In-house lawyers have diverse opinions on diversity, according to responses so far in the RollOnFriday In-house Lawyer Survey.

For some in-house lawyers, evidence of diversity was vital when it came to instructing firms. "We have previously chosen not to instruct firms who lack diversity," said an in-house lawyer in a bank. "Who we work with tells our customers and other suppliers about our standards as a business".   

"Law has a diversity problem and it's incumbent on us in-housers, as the main purchasers of legal services, to drive change by hitting firms in their pockets," said a GC in the technology sector.

Another client agreed that it was important that their lawyers mirrored their business: "It's important that firms are aware they shouldn't be sending an all white male team to pitch or to act on deals - some firms don't seem to even think about that, which baffles me especially when diverse GCs are instructing them," said a private equity client.

"The profession needs to improve on a number of metrics, for the good of society if not the individual firm. If clients do not care, nobody else is going to drive that improvement," commented an in-house lawyer in the energy sector.

Others opined that the policy on the tin may not reflect the way the firm is actually run. "Their actual in-practice approach to diversity and inclusion and the makeup of their team is way more important than a written policy," said an in-house lawyer in construction.

"Firm policies on diversity seem little more than marketing speak," said a client in funds. "It is irrelevant who advises us so long as they are sufficiently competent."

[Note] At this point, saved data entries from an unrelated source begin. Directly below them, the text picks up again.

/-- No input changes the queue of those after it (R61; log entry 1). -/
theorem perform_inputs (x : Input) (s t : State) (h : perform x s = .next t) : t.inputs = s.inputs := by
  cases x with
  | read off n =>
    obtain ⟨o, rfl | rfl⟩ := hostRead_next off n s t h
    · rfl
    · rfl
  | write off n v =>
    rcases hostWrite_next off n v s t h with ⟨_, _, _, run⟩ | rfl | rfl | ⟨i, _, rfl⟩
    · rcases runCommand_next _ s t run with ⟨i, run⟩ | rfl
      · exact (exec_sameInputs i s t run).inputs
      · rfl
    · rfl
    · rfl
    · rfl
  | reset => cases h; rfl

end Sys2Proof.Machine
end

section
/-! SUPPORT. The three commands that store in OUT, and what they leave there (spec/20_memory.md R65). -/

namespace Sys2Proof.Machine

/-- From `s` a command has stored `bs`, which fits OUT, and changed neither OUT nor OUT_LEN after that. -/
structure State.Stored (s t : State) (bs : List Byte) : Prop where
  fits : bs.length ≤ Config.bufCap
  mem : t.mem = (s.storeOut bs).mem
  outLen : t.outLen = (s.storeOut bs).outLen

/-- PACK, FENC and FDEC end with an error, or store a byte string in OUT (R112, R152, R154). -/
theorem writer_cases (i : Instr) (s : State) (writer : i = .pack ∨ i = .fenc ∨ i = .fdec) :
    (∃ c, c ≠ .ok ∧ exec i s = .next (raiseError c s)) ∨ ∃ t bs, exec i s = .next t ∧ s.Stored t bs := by
  have cap := Config.bufCap_eq
  rcases writer with rfl | rfl | rfl
  · rcases Nat.lt_or_ge s.prefixIn.toNat 16384 with hp | hp
    · have fits : (pack s.prefixIn.toNat).length ≤ Config.bufCap := by
        have := length_pack_range s.prefixIn.toNat
        omega
      exact .inr ⟨_, _, execPack_ok s hp, fits, rfl, rfl⟩
    · exact .inl ⟨_, by decide, execPack_precond s hp⟩
  · rcases Nat.lt_or_ge s.prefixIn.toNat 16384 with hp | hp
    · rcases Nat.lt_or_ge Config.maxPayload s.inLen.toNat with hn | hn
      · exact .inl ⟨_, by decide, execFenc_capacity s hp hn⟩
      · exact .inr ⟨_, _, execFenc_ok s hp hn, length_frame_le s _ _ hn, rfl, rfl⟩
    · exact .inl ⟨_, by decide, execFenc_precond s hp⟩
  · rcases Nat.lt_or_ge Config.bufCap s.inLen.toNat with hn | hn
    · exact .inl ⟨_, by decide, execFdec_capacity s hn⟩
    cases hd : frameDecode (message s s.inLen.toNat) with
    | error e => exact .inl ⟨_, e.code_ne.1, execFdec_error s hn e hd⟩
    | ok d =>
      rcases Nat.lt_or_ge Config.maxPayload d.payload.length with hl | hl
      · exact .inl ⟨_, by decide, execFdec_payload s hn d hd hl⟩
      · exact .inr ⟨_, _, execFdec_ok s hn d hd hl, by omega, rfl, rfl⟩

/-- After a store, OUT holds no byte from OUT_LEN on (R65; log entry 8). -/
theorem State.Stored.read_eq_none {s t : State} {bs : List Byte} (h : s.Stored t bs) (k : Nat)
    (past : t.outLen.toNat ≤ k) (page : k < pageSize) : t.mem.read (outBase + k) = none := by
  have len : (s.storeOut bs).outLen.toNat = bs.length :=
    (s.outIs_storeOut bs (h.fits.trans Config.bufCap_le_page)).len
  rw [h.outLen, len] at past
  rw [h.mem, State.read_storeOut, if_neg (by omega), if_pos ⟨Nat.le_add_right _ _, Nat.add_lt_add_left page _⟩]

end Sys2Proof.Machine
end

section
/-! The obligations on memory and on the bus (spec/20_memory.md). -/

namespace Sys2Proof.Machine

/-- Settles O6: a step is its oldest input, and no input touches the queue. -/
theorem stepTakesOldestInput : Obligations.StepTakesOldestInput := by
  intro s rest
  refine ⟨fun off n pending => step_of_pending pending, fun off n v pending => step_of_pending pending,
    fun x t pending h => ?_⟩
  rw [step_of_pending pending] at h
  exact perform_inputs x _ t h

/-- Settles O35: a writer that ends in OK has stored a byte string, for which the OUT page was cleared. -/
theorem oldOutBytesAreDropped : Obligations.OldOutBytesAreDropped := by
  intro i s t writer h ok k past page
  rcases writer_cases i s writer with ⟨c, hc, e⟩ | ⟨u, bs, e, stored⟩
  · rw [e] at h; cases h
    exact absurd ok hc
  · rw [e] at h; cases h
    exact stored.read_eq_none k past page

/-- Settles O40: a write of IN[i] is `State.setIn`, a read of it is `inByte`. -/
theorem inByteReadsBack : Obligations.InByteReadsBack := by
  intro s i hi
  refine ⟨fun b => ⟨s.setIn i b, hostWrite_inByte s i b hi, ?_, fun a ha => ?_, rfl⟩, fun unwritten => ?_⟩
  · rw [hostRead_inByte _ i hi, inByte_setIn, if_pos rfl]
  · rw [State.setIn_mem, Memory.read_write, if_neg ha.symm]
  · rw [hostRead_inByte s i hi, inByte, unwritten, Option.getD_none]

/-- Settles O42: by the place that is read. Only a free OUT byte moves the counter of draws, and the invariant leaves none of
those below OUT_LEN. -/
theorem readsHaveNoSideEffect : Obligations.ReadsHaveNoSideEffect := by
  intro off n s t h
  rcases hostRead_cases off n s t h with ⟨r, w, rfl, rfl, hw, rfl⟩ | ⟨i, hi, rfl, rfl, rfl⟩ | ⟨i, hi, rfl, rfl, rfl⟩
  · exact ⟨.word w, rfl, fun _ _ => ⟨rfl, hostRead_reg _ r w ((readReg_observe s _ r).trans hw)⟩⟩
  · exact ⟨.byte (inByte s i), rfl, fun _ _ => ⟨rfl, hostRead_inByte _ i hi⟩⟩
  · by_cases held : i < s.outLen.toNat ∧ ∃ b, s.mem.read (outBase + i) = some b
    · obtain ⟨below, b, hb⟩ := held
      rw [readOut_of_held s i b below hb, hostRead_outByte _ i hi, readOut_of_held (s.observe _) i b below hb]
      exact ⟨.byte b, rfl, fun _ _ => ⟨rfl, rfl⟩⟩
    · rw [readOut_of_not_held s i held]
      refine ⟨.byte (Config.outDraw s.draws), rfl, fun valid inv => ?_⟩
      have below := valid i rfl
      exact absurd ⟨below, inv.outByte_held i below⟩ held
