/-- R71: a load of the stored width at the stored address gives back what the store wrote: the whole register after sw and
lw, its low half after sh and lhu, its low byte after sb and lbu. -/
def Obligations.LoadReturnsLastStore : Prop :=
  ∀ (s t : State) (rs2 rs1 rd : RegIdx) (imm : BitVec 12), s.dmem.wf = true → rd ≠ 0#5 →
    (exec (.sw rs2 rs1 imm) s = .next t →
      ∃ u, exec (.lw rd rs1 imm) t = .next u ∧ u.readReg rd = s.readReg rs2) ∧
    (exec (.sh rs2 rs1 imm) s = .next t →
      ∃ u, exec (.lhu rd rs1 imm) t = .next u ∧ u.readReg rd = (s.readReg rs2) &&& 0x0000FFFF#32) ∧
    (exec (.sb rs2 rs1 imm) s = .next t →
      ∃ u, exec (.lbu rd rs1 imm) t = .next u ∧ u.readReg rd = (s.readReg rs2) &&& 0x000000FF#32)

/-! ## Instruction results -/

/-- R191, R192, R194, R195, R196, R199, R200: each of these register-register instructions has the word the rule gives,
completes in every state, writes its result to rd (x0 stays 0), advances pc by 4 and changes nothing else. -/
def Obligations.RegisterAluResults : Prop :=
  ∀ (s : State) (rd rs1 rs2 : RegIdx) (a b : Word), a = s.readReg rs1 → b = s.readReg rs2 →
    RTypeRule s (.add rd rs1 rs2) 0b0000000#7 0b000#3 rd rs1 rs2 (a + b) ∧
    RTypeRule s (.sub rd rs1 rs2) 0b0100000#7 0b000#3 rd rs1 rs2 (a - b) ∧
    RTypeRule s (.slt rd rs1 rs2) 0b0000000#7 0b010#3 rd rs1 rs2 (if a.toInt < b.toInt then 1#32 else 0#32) ∧
    RTypeRule s (.sltu rd rs1 rs2) 0b0000000#7 0b011#3 rd rs1 rs2 (if a.toNat < b.toNat then 1#32 else 0#32) ∧
    RTypeRule s (.xor rd rs1 rs2) 0b0000000#7 0b100#3 rd rs1 rs2 (a ^^^ b) ∧
    RTypeRule s (.or rd rs1 rs2) 0b0000000#7 0b110#3 rd rs1 rs2 (a ||| b) ∧
    RTypeRule s (.and rd rs1 rs2) 0b0000000#7 0b111#3 rd rs1 rs2 (a &&& b)

/-- R193, R197, R198: the three register shifts, by the low five bits of x[rs2]; that amount is the spec's decision D16. -/
def Obligations.RegisterShiftResults : Prop :=
  ∀ (s : State) (rd rs1 rs2 : RegIdx) (a b : Word), a = s.readReg rs1 → b = s.readReg rs2 →
    RTypeRule s (.sll rd rs1 rs2) 0b0000000#7 0b001#3 rd rs1 rs2 (a <<< (b.toNat % 32)) ∧
    RTypeRule s (.srl rd rs1 rs2) 0b0000000#7 0b101#3 rd rs1 rs2 (a >>> (b.toNat % 32)) ∧
    RTypeRule s (.sra rd rs1 rs2) 0b0100000#7 0b101#3 rd rs1 rs2 (a.sshiftRight (b.toNat % 32))

/-- R211 to R216: each register-immediate instruction has the word the rule gives, completes in every state, writes its
result to rd, the immediate sign-extended (for sltiu too, then compared as unsigned), advances pc by 4 and changes nothing
else. -/
def Obligations.ImmediateAluResults : Prop :=
  ∀ (s : State) (rd rs1 : RegIdx) (imm : BitVec 12) (a : Word), a = s.readReg rs1 →
    ITypeRule s (.addi rd rs1 imm) 0b000#3 rd rs1 imm (a + imm.signExtend 32) ∧
    ITypeRule s (.slti rd rs1 imm) 0b010#3 rd rs1 imm (if a.toInt < imm.toInt then 1#32 else 0#32) ∧
    ITypeRule s (.sltiu rd rs1 imm) 0b011#3 rd rs1 imm
      (if a.toNat < (imm.signExtend 32 : Word).toNat then 1#32 else 0#32) ∧
    ITypeRule s (.xori rd rs1 imm) 0b100#3 rd rs1 imm (a ^^^ imm.signExtend 32) ∧
    ITypeRule s (.ori rd rs1 imm) 0b110#3 rd rs1 imm (a ||| imm.signExtend 32) ∧
    ITypeRule s (.andi rd rs1 imm) 0b111#3 rd rs1 imm (a &&& imm.signExtend 32)
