-- ==== Sys2Proof/Tests/Slice0.lean ====
section
/-! SUPPORT. Tests of the model: WellFormed's checks, decoding of words from the spec, single steps from the vectors of
spec/95_test_vectors.md, the encoder and the loader, and a witness for every statement that has hypotheses. Expected values
come from spec/ alone. -/

open Sys2Proof Sys2Proof.Machine Sys2Proof.Claims

namespace Sys2Proof.Tests

/-- A state as the vectors have it: DMEM_SIZE 256, the registers and memory bytes given, the word at pc. -/
def stateAt (pc w : Nat) (regs : List (RegIdx × Word)) (cells : List (Nat × Byte)) : State :=
  let s : State := { State.reset with pc := BitVec.ofNat 32 pc, dmemSize := 256, dmem := cells }
  (regs.foldl (fun t (p : RegIdx × Word) => t.writeReg p.1 p.2) s).withFetchWord 32 w

/-- The answer is a next state in which `p` holds. -/
def nextHas (a : Answer) (p : State → Bool) : Bool :=
  match a with
  | .next t => p t
  | .fault _ => false
  | .refused _ => false

/-- The answer is this fault. -/
def faultIs (a : Answer) (f : Fault) : Bool :=
  match a with
  | .next _ => false
  | .fault g => decide (g = f)
  | .refused _ => false

/-- The state that an answer gives, or `s`. -/
def nextOr (s : State) (a : Answer) : State :=
  match a with
  | .next t => t
  | .fault _ => s
  | .refused _ => s

/-! ## WellFormed: an ill-formed instruction for each check (R105, R106) -/

theorem test_wf_beq_odd : (Instr.beq 1#5 2#5 7#13).wf = false ∧ (Instr.beq 1#5 2#5 6#13).wf = true := by decide
theorem test_wf_bne_odd : (Instr.bne 1#5 2#5 7#13).wf = false ∧ (Instr.bne 1#5 2#5 6#13).wf = true := by decide
theorem test_wf_blt_odd : (Instr.blt 1#5 2#5 7#13).wf = false ∧ (Instr.blt 1#5 2#5 6#13).wf = true := by decide
theorem test_wf_bge_odd : (Instr.bge 1#5 2#5 7#13).wf = false ∧ (Instr.bge 1#5 2#5 6#13).wf = true := by decide
theorem test_wf_bltu_odd : (Instr.bltu 1#5 2#5 7#13).wf = false ∧ (Instr.bltu 1#5 2#5 6#13).wf = true := by decide
theorem test_wf_bgeu_odd : (Instr.bgeu 1#5 2#5 7#13).wf = false ∧ (Instr.bgeu 1#5 2#5 6#13).wf = true := by decide
theorem test_wf_jal_odd : (Instr.jal 1#5 7#21).wf = false ∧ (Instr.jal 1#5 6#21).wf = true := by decide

Another client said: "I value the diversity of thought and emotional intelligence more than tokenistic diversity. We can all see when you put a non-white person on a team for a pitch and then we never see them do the work!"

Some respondents felt a balance was needed: "DEI is very important but so is having the right lawyer/team for the right work," said a GC in infrastructure.

Others were hardnosed about what they wanted out of a firm: "Quality is the only relevant consideration," said a GC in the energy sector. "If it is a lawyer from a minority who provides quality advice, then that is wonderful, but ultimately we are paying for a service."

A number of respondents commented that while they valued diversity, in reality it had little bearing on instructions. "Whilst it is of course important (and I wouldn't instruct where I knew a firm/individuals to be discriminatory in any way), frankly I just want decent and timely advice, that helps me get my job done," said one respondent.

"I really don't care who gives me the legal advice as long as the advice is useful and the relationship good," said an in-house lawyer in financial services, "whether a firm employs all colours of the rainbow or is mostly white & male, doesn't matter much to me."

One head of legal in a bank commented: "Frankly DEI is a negative for me.  Choose staff because they are good at what they do." While another GC dismissed it as a "box ticking exercise."

The survey is still open, so the final findings could swing towards respondents considering diversity to be an important consideration. If you're in-house, fill in the fields in the survey below.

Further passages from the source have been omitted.